Ce qui séduit le plus Jean de la Croix, dans la poésie du Cantique des Cantiques, c'est le jeu des identités, des diverses identités. Les changements de rôles qu'on y rencontre souvent se retrouvent à maintes reprises dans son Cantique spirituel; pour le mystique, en effet, ces changements expriment le sens essentiel du Cantique, ils lui donnent sa force de persuasion et un charme intarissable. Ce qui s'accomplit dans l'union intime de l'époux et de l'épouse, cc n'est pas d'abord une rencontre physique, mais une transformation radicale des personnalités par laquelle l'un se transforme, en quelque sorte, en l'autre. L'épouse entre dans l'épouse et l'époux dans l'épouse. Chacun pénètre dans le jardin de l'autre. Chacun use, pour décrire l'autre, d'images d'une volupté incomparable, même si l'on pense aux poèmes orientaux en lesquels, si souvent, l'amuor spirituel est traduit sous les images de l'amour physique.
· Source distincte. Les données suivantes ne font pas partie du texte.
/-- Idle and empty, so every bound holds; the layout law is the one clause about the parameters. -/
theorem inv_resetWith {p : Params} (lawful : p.lawful = true) : (State.resetWith p).Inv where
  offset := Nat.le_refl 0
  pending := nofun
  frameLong := .inl rfl
  fillBound := Nat.zero_le _
  stoppedEmpty := nofun
  streamEnded := nofun
  events := nofun
  waiting := nofun
  rawBuffer := ⟨rfl, rfl⟩
  frameBuffer := rfl
  capacity := fun _ _ => ⟨Nat.zero_le _, rfl⟩
  layoutLaw := lawful

/-- Settles O36: the device's own parameters are checked, hence lawful. -/
theorem resetStateMeetsInvariant : Obligations.ResetStateMeetsInvariant :=
  ⟨inv_resetWith (checked_lawful _), fun _ => inv_resetWith⟩

end Sys2Proof.Machine
end

section
/-! What the fetch leaves for an instruction to run in. -/

namespace Sys2Proof.Machine

/-- The state an instruction runs in has lost its move and, if it waited, its place among the waiting. -/
theorem fetch_run_state {s u : State} {i : Instr} (h : fetch s = .run i u) :
    ∃ x rest, u = takeMove x rest (refill s) ∨ ∃ place, u = takeHeld place (takeMove x rest (refill s)) := by
  obtain ⟨x, rest, -, ⟨_, -, -, hu⟩ | ⟨_, -, -, hu⟩ | ⟨place, -, -, hu⟩⟩ := fetch_run h
  · exact ⟨x, rest, .inl hu⟩
  · exact ⟨x, rest, .inl hu⟩
  · exact ⟨x, rest, .inr ⟨place, hu⟩⟩

end Sys2Proof.Machine
end

section
/-! The histories, the marks and the parameters along a step (10_state.md R27, R31, R33; 00_scope.md R6). -/

namespace Sys2Proof.Machine

/-- Both histories of `t` continue those of `s`, every mark of `s` is still set, and the parameters are the same. -/
def recordKept (s t : State) : Prop :=
  s.wire <+: t.wire ∧ s.sink <+: t.sink ∧ (s.fault = true → t.fault = true) ∧
    (s.refused = true → t.refused = true) ∧ t.cfg = s.cfg

theorem recordKept_refl (s : State) : recordKept s s :=
  ⟨List.prefix_rfl, List.prefix_rfl, id, id, rfl⟩

theorem recordKept_trans {s t u : State} (hst : recordKept s t) (htu : recordKept t u) : recordKept s u := by
  obtain ⟨wire, sink, fault, refused, cfg⟩ := hst
  obtain ⟨wire', sink', fault', refused', cfg'⟩ := htu
  exact ⟨wire.trans wire', sink.trans sink', fault' ∘ fault, refused' ∘ refused, cfg'.trans cfg⟩

theorem recordKept_takeMove_refill (x : Input) (rest : List Input) (s : State) :
    recordKept s (takeMove x rest (refill s)) := by
  simp [recordKept]

theorem recordKept_takeHeld (place : Nat) (s : State) : recordKept s (takeHeld place s) := recordKept_refl s

theorem recordKept_recordRefusal (s : State) : recordKept s (recordRefusal s) :=
  ⟨List.prefix_rfl, List.prefix_rfl, id, fun _ => rfl, rfl⟩

variable {i : Instr} {s t : State}

/-- Only an accepted write and an abandoned one write the wire, and they append. -/
theorem effect_wire (h : Effect i s t) : s.wire <+: t.wire := by
  cases h with
  | wroteLast | wrotePart | resetSending => exact List.prefix_append ..
  | _ => exact List.prefix_rfl

/-- Only a finished block and the first STOP write the sink, and they append. -/
theorem effect_sink (h : Effect i s t) : s.sink <+: t.sink := by
  cases h with
  | acceptFull | stopFirst => exact List.prefix_append ..
  | _ => exact List.prefix_rfl

theorem effect_fault (h : Effect i s t) : s.fault = true → t.fault = true := by
  cases h with
  | overreport => exact fun _ => rfl
  | _ => exact id

theorem effect_refused (h : Effect i s t) : s.refused = true → t.refused = true := by
  cases h with
  | refusal => exact fun _ => rfl
  | _ => exact id

theorem effect_cfg (h : Effect i s t) : t.cfg = s.cfg := by
  cases h <;> rfl
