-- ==== Sys2Proof/Config.lean ====
section
/-! DEFINITION. The implementation parameters (00_scope R2, R5): values fixed for the life of one instance, which
no command, fault or reset changes (10_state R37, 70_reset R161). The host's fixed interface gives `step` no argument
but the state, so the parameters travel in a constant field of the state (log 3). -/

namespace Sys2Proof

/-- `MSTEP`, microsteps per full step: "compile-time constant 8 or 16" (R2, R5). -/
inductive MStep where
  | m8
  | m16
  deriving DecidableEq, Repr

/-- `INIT_ORDER` (R5): whether INIT resets the channels before or after programming the frequency. -/
inductive InitOrder where
  | resetThenFreq
  | freqThenReset
  deriving DecidableEq, Repr

/-- The two motor slots (10_state R27); slot s serves motor number s + 1. -/
inductive SlotId where
  | slot0
  | slot1
  deriving DecidableEq, Repr

/-- The six Port channels of one slot (10_state R35, 20_memory R55). -/
structure Pins where
  pwma : Channel
  ain1 : Channel
  ain2 : Channel
  pwmb : Channel
  bin1 : Channel
  bin2 : Channel
  deriving DecidableEq, Repr

/-- The parameters of one instance (R5). -/
structure Config where
  /-- `MSTEP` -/
  mstep : MStep
  /-- `EXC_TABLE`, T[0..M] -/
  excTable : List Duty
  /-- `PIN_MAP` of slot 0 -/
  pins0 : Pins
  /-- `PIN_MAP` of slot 1 -/
  pins1 : Pins
  /-- `INIT_ORDER` -/
  initOrder : InitOrder
  /-- `SLOT0_REARM` -/
  slot0Rearm : Bool
  /-- `BUS_ADDR` -/
  busAddr : BitVec 7
  deriving DecidableEq, Repr

/-- `M`, the number of microsteps per full step (R5, R6). -/
def MStep.count : MStep → Nat
  | .m8 => 8
  | .m16 => 16

/-- `M` of an instance (R6). -/
def Config.m (c : Config) : Nat := c.mstep.count

/-- `M4 = 4 × M`, the length of the excitation cycle (R6). -/
def Config.m4 (c : Config) : Nat := 4 * c.m

/-- `PIN_MAP[s]` (10_state R35). -/
def Config.pins (c : Config) : SlotId → Pins
  | .slot0 => c.pins0
  | .slot1 => c.pins1

/-- The six channels of a slot, in the order the parameter lists them (R5). -/
def Pins.channels (p : Pins) : List Channel := [p.pwma, p.ain1, p.ain2, p.pwmb, p.bin1, p.bin2]

/-- What a remainder or a quotient by 0 gives: 00_scope R7 defines them for a positive divisor only, and "a later
normalisation modulo 0 has no meaning" (41_motor_driver R106). A free value; no run asks for it (log 11). -/
opaque Config.byZero : Nat → Nat

end Sys2Proof
end

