/-- 60_exceptions section 2: no command clears STATUS.FAULTED (a halted engine has no next state for any command), and
a step that leaves the halt is a reset the host had pending; the command words before it are passed over (log 6). -/
def Obligations.OnlyResetEndsHalt : Prop :=
  (∀ (i : Instr) (s : State), s.faulted = true → exec i s = .fault .halted) ∧
  (∀ s t : State, s.faulted = true → step s = .next t → t.faulted = false →
    ∃ later, afterReset s.inputs = some later ∧ t = applyReset { s with inputs := later })

/-- 60_exceptions section 2, "a command written to it has no step": a halted engine with a command word next and no
reset pending is stuck (log 6). -/
def Obligations.HaltedIsStuck : Prop :=
  ∀ (s : State) (w : CmdWord) (rest : List HostInput),
    s.faulted = true → s.inputs = .command w :: rest → (∀ x ∈ rest, x ≠ .reset) →
    step s = .fault .halted

/-! ## Faults of the common checks -/

/-- 60_exceptions R141 (codes 2 and 3), R145: every command but INIT before INIT faults UNINIT; INIT after INIT faults
REINIT; whatever its other operands would raise. A reserved operation code faults ILLEGAL first. -/
def Obligations.InitialisationFaults : Prop :=
  (∀ (i : Instr) (s : State), s.faulted = false → s.initDone = false → i.isInit = false → i.isReserved = false →
    RaisesPrecisely .uninit i s) ∧
  (∀ (f : Imm) (s : State), s.faulted = false → s.initDone = true → RaisesPrecisely .reinit (.init f) s) ∧
  (∀ (i : Instr) (s : State), s.faulted = false → i.isReserved = true → RaisesPrecisely .illegal i s)

/-- 41_motor_driver R100: every per-slot command except CLAIM resolves its slot first: with MN not 1 or 2 it raises
BAD_SLOT; with the slot unclaimed, UNCLAIMED; otherwise the slot is MN − 1. -/
def Obligations.SlotFaults : Prop :=
  ∀ (i : Instr) (mn : MotorNumber) (s : State), slotOperand i = some mn → s.Ready →
    (mn ≠ 1 → mn ≠ 2 → RaisesPrecisely .badSlot i s) ∧
    (mn = 1 → s.slot0.claimed = false → RaisesPrecisely .unclaimed i s) ∧
    (mn = 2 → s.slot1.claimed = false → RaisesPrecisely .unclaimed i s) ∧
    (mn = 1 → s.slot0.claimed = true → resolveSlot mn s = .ok .slot0) ∧
    (mn = 2 → s.slot1.claimed = true → resolveSlot mn s = .ok .slot1)

/-! ## Port commands -/

/-- 40_port R87: INIT from an engine that is not initialised: BUS_OPEN, the sixteen `PWM(ch, 0, 0)` in ascending ch and
FREQ(f), in the order of INIT_ORDER; then INIT_DONE = 1 and RESP = 0; every CHAN[ch] = (0, 0); nothing else changes.
`f = 0` raises RANGE, and INIT again raises REINIT. -/
def Obligations.InitCompletes : Prop :=
  ∀ (f : Imm) (s : State), s.faulted = false →
    let resets := (List.range 16).map (fun n => Transaction.pwm (BitVec.ofNat 4 n) 0 0)
    let ts := match s.cfg.initOrder with
      | .resetThenFreq => [Transaction.busOpen s.cfg.busAddr] ++ resets ++ [.freq f]
      | .freqThenReset => [Transaction.busOpen s.cfg.busAddr, .freq f] ++ resets
    encode (.init f) = wordOf { opc := 0x1, mn := 0, b := 0, rsv := 0, ch := 0, imm := f } ∧
    (s.initDone = false → f ≠ 0 → s.PortAccepts 18 →
      ∃ t, exec (.init f) s = .next t ∧ CompletesWith 0 s t ∧ Emitted ts s t ∧ SameSlots s t ∧
        t.initDone = true ∧ t.faulted = false ∧ t.fcode = s.fcode ∧ t.statusReserved = s.statusReserved ∧
        t.fcmd = s.fcmd ∧ ∀ ch, t.chanAt ch = .pair 0 0) ∧
    (s.initDone = false → f = 0 → RaisesPrecisely .range (.init f) s) ∧
    (s.initDone = true → RaisesPrecisely .reinit (.init f) s)

/-- 40_port R88, R92: SET_DUTY on every channel with every value emits exactly one transaction, `PWM(ch, 4096, 0)` for a
value above 4095 and `PWM(ch, 0, v)` otherwise, and changes nothing else but that channel's shadow and RESP. -/
def Obligations.SetDutyCompletes : Prop :=
  ∀ (ch : Channel) (v : Imm) (s : State), s.Ready → s.PortAccepts 1 →
    let pair : Half × Half := if v.toNat > 4095 then (4096, 0) else (0, BitVec.ofNat 13 v.toNat)
    encode (.setDuty ch v) = wordOf { opc := 0x2, mn := 0, b := 0, rsv := 0, ch := ch, imm := v } ∧
    ∃ t, exec (.setDuty ch v) s = .next t ∧ CompletesWith 0 s t ∧ Emitted [.pwm ch pair.1 pair.2] s t ∧
      SameSlots s t ∧ SameFaultRegs s t ∧ t.chanAt ch = .pair pair.1 pair.2 ∧
      ∀ other, other ≠ ch → t.chanAt other = s.chanAt other

/-- 40_port R89, R93; 30_encoding R72: SET_RAIL on every channel emits exactly one transaction, `PWM(ch, 4096, 0)` for
high (B = 1) and `PWM(ch, 0, 0)` for low (B = 0), and changes nothing else but that channel's shadow and RESP. -/
def Obligations.SetRailCompletes : Prop :=
  ∀ (ch : Channel) (high : Bool) (s : State), s.Ready → s.PortAccepts 1 →
    let on : Half := if high = true then 4096 else 0
    encode (.setRail ch high) =
      wordOf { opc := 0x3, mn := 0, b := if high = true then 1 else 0, rsv := 0, ch := ch, imm := 0 } ∧
    ∃ t, exec (.setRail ch high) s = .next t ∧ CompletesWith 0 s t ∧ Emitted [.pwm ch on 0] s t ∧
      SameSlots s t ∧ SameFaultRegs s t ∧ t.chanAt ch = .pair on 0 ∧
      ∀ other, other ≠ ch → t.chanAt other = s.chanAt other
Les mystiques ont continuellement rapproché et interchangé ces images, de telle sorte que les seins, par exemple, qui sont indubitablement ceux de l'épouse, deviennent en langage figuratif ceux de l'époux (c'est-à-dire ceux du Christ, du Seigneur) et toutes sortes de sens peuvent leur être attribués: les deux Testaments ou les deux Lois (celle d'Israël et celle des Gentils). C'est une manière de dire, avec une grande richesse d'images et une remarquable finesse d'expression, que l'Incarnation comporte un double mouvement de l'esprit: le divin venant demeurer dans l'humain, et l'humain aspirant à entrer, lui aussi, dans le divin. Ce qui est recherché n'est rien moins que le mariage mystique et, dans la vision du moins du Cantique spirituel, qui est celle de la mystique, il se laisse trouver et consommer:

L'Epouse est donc entrée
Dans le jardin de délices qu'elle désirait, Et joyeuse, elle repose, le cou penché,
Sur les doux bras du Bien-Aimé
(Str. 27)


* Barry Ulanov, auteur de plusieurs ouvrage de théologie, philosophie, littérature et musique, est actuellement professeur d'anglais à Barnard College, Université Columbia, New York. Qu'il veuille bien nous excuser de présenter ici seulement des extraits de son article, qui a paru intégralement dans le Recueil annuel d'Études judéo-chrétiennes: The Bridge, vol. IV, 1962, pp. 89-118. Mr Barry Ulanov a été pendant plusieurs années membre du Comité de rédaction de «The Bridge ». C'est avec l'aimable autorisation du directeur de cette publication, Mgr Oesterreicher, que nous reproduisons cet article.

1. Origène est un docteur chrétien de langue grecque. Originaire d'Alexandrie, il a vécu entre 185 et 253 environ et a demeuré longtemps en Palestine. Philosophe, théologien, bibliste, il est connu surtout par ses écrits ascétiques et ses ouvrages d'exégèse (homélies, commentaires). Il interprète l'Ecriture dans un triple sens: littéral, moral et mystique.
2. Guillaume de Saint-Thierry a composé son Commentaire sur le Cantique vers 1130. Il est de la lignée de ces Abbés qui, tels Bernard (ami et contemporain de Guillaume) ou Thérèse d'Avila, plus tard, commentaient le Cantique pour leurs moines ou moniales.
3. St Jean de la Croix, carme et mystique espagnol (1542-1591) fut, après Su Thérèse, l'âme de la réforme des carmes espagnols; il souffrit pendant sa vie d'incessantes persécutions.